-----Original Message----- From: Casey Duncan [mailto:c.duncan@nlada.org] Sent: Friday, 5 October 2001 10:55 PM To: Jay, Dylan; 'zope-dev@zope.org' Subject: Re: [Zope-dev] ZTables and/or Catalog plugable brains?
On Thursday 04 October 2001 07:34 pm, Jay, Dylan allegedly wrote:
I tried using ZClasses but it seems to run slow and take up
space. Instead
I'm using Catalog (without ZCatalog) to contain the data. I'm presuming this will be quite efficient (comments welcome).
Yup that should be pretty efficient. Plus you can index and query the thing fairly easily.
Now to my question, How do Catalog plugable brains work?
I've looked but
can't see what the brain class has to look like to work. My first attempts don't seem to work. The classes are created but don't contain the data. Is the record data passed into the constructor?
I'm not an expert on brains per se, but my understanding is that they allow you to wrap functionality from a particular class around data stored in a table (such as a Catalog or an external database) without making each record an instance of the class.

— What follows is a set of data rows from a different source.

-- ==== Sys2Proof/Certificates/Slice0/Obligations.lean ====
section
/-! DEFINITION. The statements for the provers, family by family. -/

open Sys2Proof Sys2Proof.Machine

/-- ADD, SUB, CMP and MUL (09 R251): result, flags, PC and frame, for every operand form (R248). -/
def Obligations.AluSumsAndProducts : Prop :=
  ∀ (s : State) (n x : Nat) (f : TF), (f.x = true → TF.rb f = 0) →
    let a := opA s x f
    let b := opB s x f
    let p : Int := a.toInt * b.toInt
    let q : Int := rneDiv p (2 ^ 31)
    (TF.fn f = 0 → Executes n x (TF.words f) s →
      ∃ t, exec (.add n f) s = .next t ∧
        AluLeaves x f (a + b) (decide (2 ^ 32 ≤ a.toNat + b.toNat)) (decide ((a + b).toInt ≠ a.toInt + b.toInt)) s t) ∧
    (TF.fn f = 0 → Executes n x (TF.words f) s →
      ∃ t, exec (.sub n f) s = .next t ∧
        AluLeaves x f (a - b) (decide (a.toNat < b.toNat)) (decide ((a - b).toInt ≠ a.toInt - b.toInt)) s t) ∧
    (TF.fn f = 0 → f.rd = 0 → Executes n x (TF.words f) s →
      ∃ t, exec (.cmp n f) s = .next t ∧
        AluFlags x (a - b) (decide (a.toNat < b.toNat)) (decide ((a - b).toInt ≠ a.toInt - b.toInt)) s t ∧ MovedOn x f s t ∧
        OnlyRegs [cxA x R.cxFlags, cxA x R.cxPc] s t) ∧
    (TF.fn f = 0 → Executes n x (1 + TF.words f) s →
      ∃ t, exec (.mul n f) s = .next t ∧
        AluLeaves x f (BitVec.ofInt 32 p) false (decide (p < -2 ^ 31 ∨ 2 ^ 31 ≤ p)) s t) ∧
    (TF.fn f = 1 → Executes n x (1 + TF.words f) s →
      ∃ t, exec (.mul n f) s = .next t ∧
        AluLeaves x f (BitVec.ofInt 32 (max (-2 ^ 31) (min q (2 ^ 31 - 1)))) false (decide (q < -2 ^ 31 ∨ 2 ^ 31 ≤ q)) s t)

/-- SHL, SHR, AND, OR and XOR (09 R251): result, flags, PC and frame. Beyond the word a logical shift shifts out zeros, an
arithmetic one the sign. -/
def Obligations.ShiftsAndBitwiseOperations : Prop :=
  ∀ (s : State) (n x : Nat) (f : TF), (f.x = true → TF.rb f = 0) → Executes n x (TF.words f) s →
    let a := opA s x f
    let b := opB s x f
    let k := fld b 0 6
    (TF.fn f = 0 → ∃ t, exec (.shl n f) s = .next t ∧
      AluLeaves x f (a <<< k) (decide (1 ≤ k ∧ k ≤ 32) && a.getLsbD (32 - k)) (flagOvf s x) s t) ∧
    (TF.fn f = 0 → ∃ t, exec (.shr n f) s = .next t ∧
      AluLeaves x f (a >>> k) (decide (1 ≤ k ∧ k ≤ 32) && a.getLsbD (k - 1)) (flagOvf s x) s t) ∧
    (TF.fn f = 1 → ∃ t, exec (.shr n f) s = .next t ∧
      AluLeaves x f (a.sshiftRight k) (decide (1 ≤ k) && a.getLsbD (min (k - 1) 31)) (flagOvf s x) s t) ∧
    (TF.fn f = 0 → ∃ t, exec (.andOp n f) s = .next t ∧ AluLeaves x f (a &&& b) (flagC s x) (flagOvf s x) s t) ∧
    (TF.fn f = 0 → ∃ t, exec (.orOp n f) s = .next t ∧ AluLeaves x f (a ||| b) (flagC s x) (flagOvf s x) s t) ∧
    (TF.fn f = 0 → ∃ t, exec (.xorOp n f) s = .next t ∧ AluLeaves x f (a ^^^ b) (flagC s x) (flagOvf s x) s t)

/-- NOP, LDI and MOV (09 R250, R251): the value written, the PC and the frame; no flag changes. -/
def Obligations.MovesAndImmediates : Prop :=
  ∀ (s : State) (n x : Nat) (f : TF),
    (noFields f = true → Executes n x 1 s →
      ∃ t, exec (.nop n f) s = .next t ∧ MovedOn x f s t ∧ OnlyRegs [cxA x R.cxPc] s t) ∧
    (f.ra = 0 → (f.x = true → f.imm = 0) → Executes n x (TF.words f) s →
      ∃ t, exec (.ldi n f) s = .next t ∧ MoveLeaves x f (if f.x then f.ext else f.imm.signExtend 32) s t) ∧
    (f.x = false → TF.rb f = 0 → Executes n x 1 s →
      (TF.fn f = 0 → ∃ t, exec (.mov n f) s = .next t ∧ MoveLeaves x f (gReg s x f.ra.toNat) s t) ∧
      (TF.fn f = 1 → f.rd.toNat < 4 →
        ∃ t, exec (.mov n f) s = .next t ∧ gf t (lcA x f.rd.toNat) 0 24 = fld (gReg s x f.ra.toNat) 0 24 ∧ MovedOn x f s t ∧
          OnlyRegs [lcA x f.rd.toNat, cxA x R.cxPc] s t) ∧
      (TF.fn f = 2 → f.ra.toNat < 4 →
        ∃ t, exec (.mov n f) s = .next t ∧ MoveLeaves x f (BitVec.ofNat 32 (gf s (lcA x f.ra.toNat) 0 24)) s t) ∧
      (TF.fn f = 3 → f.ra = 0 →
        ∃ t, exec (.mov n f) s = .next t ∧ MoveLeaves x f (rd s R.ticktimeLo) s t))

/-- The control instructions (09 R249, R250) where they complete; CALL at depth 8 and RET at depth 0 raise (ContextExceptions). -/
def Obligations.BranchesCallsAndLoops : Prop :=
  ∀ (s : State) (n x : Nat) (f : TF),
    let pc := pcOf s x
    let target := if f.x then fld f.ext 0 20 else ((pc + 1 + f.imm.toInt) % (2 ^ 20 : Int)).toNat
    let z := flagZ s x
    let lt := flagN s x != flagOvf s x
    let holds_ : Nat → Bool := fun cc => match cc with
      | 0 => true | 1 => z | 2 => !z | 3 => lt | 4 => !lt | 5 => !z && !lt | 6 => z || lt | 7 => flagC s x | 8 => !flagC s x
      | 9 => flagN s x | 10 => !flagN s x | 11 => flagOvf s x | 12 => !flagOvf s x | 13 => flagCmp s x | _ => !flagCmp s x
    f.ra = 0 → (f.x = true → f.imm = 0 ∧ fld f.ext 20 12 = 0) → Executes n x (TF.words f) s →
    (f.rd = 0 → ∃ t, exec (.jmp n f) s = .next t ∧ pcOf t x = target ∧ OnlyRegs [cxA x R.cxPc] s t) ∧
    (f.rd ≠ 15 → ∃ t, exec (.brCc n f) s = .next t ∧
      pcOf t x = (if holds_ f.rd.toNat then target else (pc + TF.words f) % 2 ^ 20) ∧ OnlyRegs [cxA x R.cxPc] s t) ∧
    (f.rd = 0 → stackDepth s x < 8 → ∃ t, exec (.call n f) s = .next t ∧ pcOf t x = target ∧
      stackDepth t x = stackDepth s x + 1 ∧
      gf t (cxA x (R.cxStk + 4 * stackDepth s x)) 0 20 = (pc + TF.words f) % 2 ^ 20 ∧
      OnlyRegs [cxA x (R.cxStk + 4 * stackDepth s x), cxA x R.cxDepth, cxA x R.cxPc] s t) ∧
    (f.rd = 0 → f.x = false → f.imm = 0 → 0 < stackDepth s x →
      ∃ t, exec (.ret n f) s = .next t ∧
      pcOf t x = gf s (cxA x (R.cxStk + 4 * (stackDepth s x - 1))) 0 20 ∧ stackDepth t x = stackDepth s x - 1 ∧
      OnlyRegs [cxA x R.cxDepth, cxA x R.cxPc] s t) ∧
    (f.rd.toNat < 4 → ∃ t, exec (.loop n f) s = .next t ∧
      let c := (gf s (lcA x f.rd.toNat) 0 24 + (2 ^ 24 - 1)) % 2 ^ 24
      gf t (lcA x f.rd.toNat) 0 24 = c ∧ pcOf t x = (if c = 0 then (pc + TF.words f) % 2 ^ 20 else target) ∧
      OnlyRegs [lcA x f.rd.toNat, cxA x R.cxPc] s t)

/-- The channel instructions (09 R253, R254): which write joins the shadow set where the unit accepts it, Z, the PC and the frame; a MODE
or PULSE_GO that is refused or held (09 R252), by `modeRejected`, `modeHolds` and `pulseRejected` (02 R51, R56, R64). -/
def Obligations.ChannelWritesOfInstructions : Prop :=
  ∀ (s : State) (n x : Nat) (f : TF),
    let v := opV s x f
    let m := TF.immBits f 0 4
    let writes : Instr → FW → List Nat → Prop := fun i w l =>
      ∃ t, exec i s = .next t ∧ Accepted n w s t ∧ (l ≠ [] → flagZ t x = false) ∧ MovedOn x f s t ∧
        OnlyRegs (cxA x R.cxPc :: l) s t
    (immOnly 16 f = true → Executes n x 1 s → modeRejected s n m = false →
      (m = 0 ∨ modeHolds s n = false) → writes (.mode n f) (.mode m) [cxA x R.cxFlags]) ∧
    (immOnly 16 f = true → Executes n x 1 s → modeRejected s n m = true → Refuses (.mode n f) n x f (chA n R.chStat) 7 [chA n R.chCnt] s) ∧
    (immOnly 16 f = true → Executes n x 1 s → modeRejected s n m = false → m ≠ 0 → modeHolds s n = true →
      ∃ t, exec (.mode n f) s = .next t ∧ (chan t n).heldMode = some m ∧ gb t (chA n R.chStat) 8 = true ∧ flagZ t x = false ∧
        (chan t n).shadow = (chan s n).shadow.filter (fun w => match w with | .mode _ => false | _ => true) ∧ MovedOn x f s t ∧
        OnlyRegs [chA n R.chStat, cxA x R.cxPc, cxA x R.cxFlags] s t) ∧
    (immOnly 16 f = true → Executes n x 1 s → writes (.range n f) (if m < 8 then .rangeV m else .rangeI m) []) ∧
    (noFields f = true → Executes n x 1 s → writes (.loopOpen n f) (.open_ true) [] ∧ writes (.loopClose n f) (.open_ false) []) ∧
    (f.rd = 0 → TF.rb f = 0 → (f.x = true → f.ra = 0) → Executes n x (TF.words f) s →
      (TF.fn f = 0 → writes (.force n f) (.sp v) [cxA x R.cxFlags]) ∧
      (∀ k ∈ [(1, R.pulseLvl), (2, R.pulseW), (3, R.pulsePer), (4, R.pulseCnt)], TF.fn f = k.1 →
        writes (.force n f) (.reg k.2 (rwMask (chA n k.2)) v) [cxA x R.cxFlags]) ∧
      (TF.fn f = 5 → pulseRejected s n = false → writes (.force n f) .pulseGo [cxA x R.cxFlags]) ∧
      (TF.fn f = 5 → pulseRejected s n = true → Refuses (.force n f) n x f (chA n R.chStat) 15 [chA n R.chCnt] s) ∧
      (TF.fn f = 6 → .pulseGo ∉ (chan s n).shadow → writes (.force n f) .pulseStop [cxA x R.cxFlags]) ∧
      (TF.fn f = 7 → writes (.force n f) (.reg R.manCode (rwMask (chA n R.manCode)) v) [cxA x R.cxFlags]) ∧
      (TF.fn f < 4 → writes (.limit n f) (.limit (R.vlimHi + 4 * TF.fn f) v) []) ∧
      (∀ k ∈ [(4, R.loadG), (5, R.loadP), (6, R.loadVmin)], TF.fn f = k.1 →
        writes (.limit n f) (.reg k.2 (rwMask (chA n k.2)) v) []) ∧
      (TF.fn f = 0 → writes (.ramp n f) (.reg R.rampRate (rwMask (chA n R.rampRate)) v) []) ∧
      (TF.fn f = 1 → ∃ t, exec (.ramp n f) s = .next t ∧ gb t (chA n R.spCfg) 1 = v.getLsbD 0 ∧ MovedOn x f s t ∧
        OnlyRegs [chA n R.spCfg, cxA x R.cxPc] s t) ∧
      (TF.fn f = 2 → writes (.ramp n f) (.src (v.getLsbD 0)) []))
/-- COEF (09 R255): staging takes effect when accepted; COMMIT, RC and REEF land on the next tick. -/
def Obligations.CoefficientInstructions : Prop :=
  ∀ (s : State) (n x : Nat) (f : TF),
    let k := TF.fn f % 256
    let v := opV s x f
    let stg := chA n (R.stg + 16 * f.rd.toNat)
    let writes : Instr → FW → Prop := fun i w =>
      ∃ t, exec i s = .next t ∧ Accepted n w s t ∧ flagZ t x = false ∧ MovedOn x f s t ∧ OnlyRegs [cxA x R.cxPc, cxA x R.cxFlags] s t
    TF.rb f = 0 →
    (TF.fn f < 6 → f.rd.toNat < 8 → (f.x = true → f.ra = 0) → Executes n x (TF.words f) s →
      ∃ t, exec (.coefStage n f) s = .next t ∧
        (k < 5 → gf t (stg + 4 * (k / 2)) (16 * (k % 2)) 16 = fld v 0 16) ∧ (k = 5 → gf t (stg + 8) 16 2 = fld v 0 2) ∧
        flagZ t x = false ∧ MovedOn x f s t ∧ OnlyRegs [stg + 4 * (k / 2), cxA x R.cxPc, cxA x R.cxFlags] s t) ∧
    (f.x = false → f.ra = 0 → Executes n x 1 s →
      (TF.fn f / 256 = 1 → k < 16 → f.rd.toNat < 8 →
        writes (.coefCommit n f) (.secCommit f.rd.toNat k (rd s stg) (rd s (stg + 4)) (rd s (stg + 8)))) ∧
      (hasRc s = true → f.rd = 0 →
        (TF.fn f = 0x200 → writes (.coefRc n f) (.reg R.rcCtrl 1 0)) ∧ (TF.fn f = 0x201 → writes (.coefRc n f) (.reg R.rcCtrl 1 1)) ∧
        (TF.fn f = 0x202 → writes (.coefRc n f) .rcClear)) ∧
      (f.rd = 0 →
        (TF.fn f = 0x300 → gb s (chA n 0x3000) 8 = true → reefAhead s n = false →
          (isClosed (modeNow s n) = true ∨ modeNow s n = 8) → writes (.coefReef n f) (.reef true)) ∧
        (TF.fn f = 0x300 → gb s (chA n 0x3000) 8 = false ∨ reefAhead s n = true ∨ (isClosed (modeNow s n) = false ∧ modeNow s n ≠ 8) →
          Refuses (.coefReef n f) n x f (chA n R.luffStat) 3 [] s) ∧
        (TF.fn f = 0x301 → reefAhead s n = true → writes (.coefReef n f) (.reef false)) ∧
        (TF.fn f = 0x301 → reefAhead s n = false → Refuses (.coefReef n f) n x f (chA n R.luffStat) 3 [] s)))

This is how, when the Catalog returns data, you get the getURL and getObject methods for each record (among others). TinyTable and Z SQL Methods also support this functionality, and it is exposed in the management interface.
This would allow you to store the actual data as regular metadata elements in the Catalog, and get objects out when you query it. It would avoid storing the data twice, once in the objects and again in the metadata and all of the disadvantages this causes in terms of storage and synchronization.
But what is the API? I understand that for SQLMethods you just have a class that assumes the existance of attributes that have the same name as you result fields. I tried doing this with the Catalog code but it seem to doesn't work. Am I doing it right or the the Catalog brains work differently?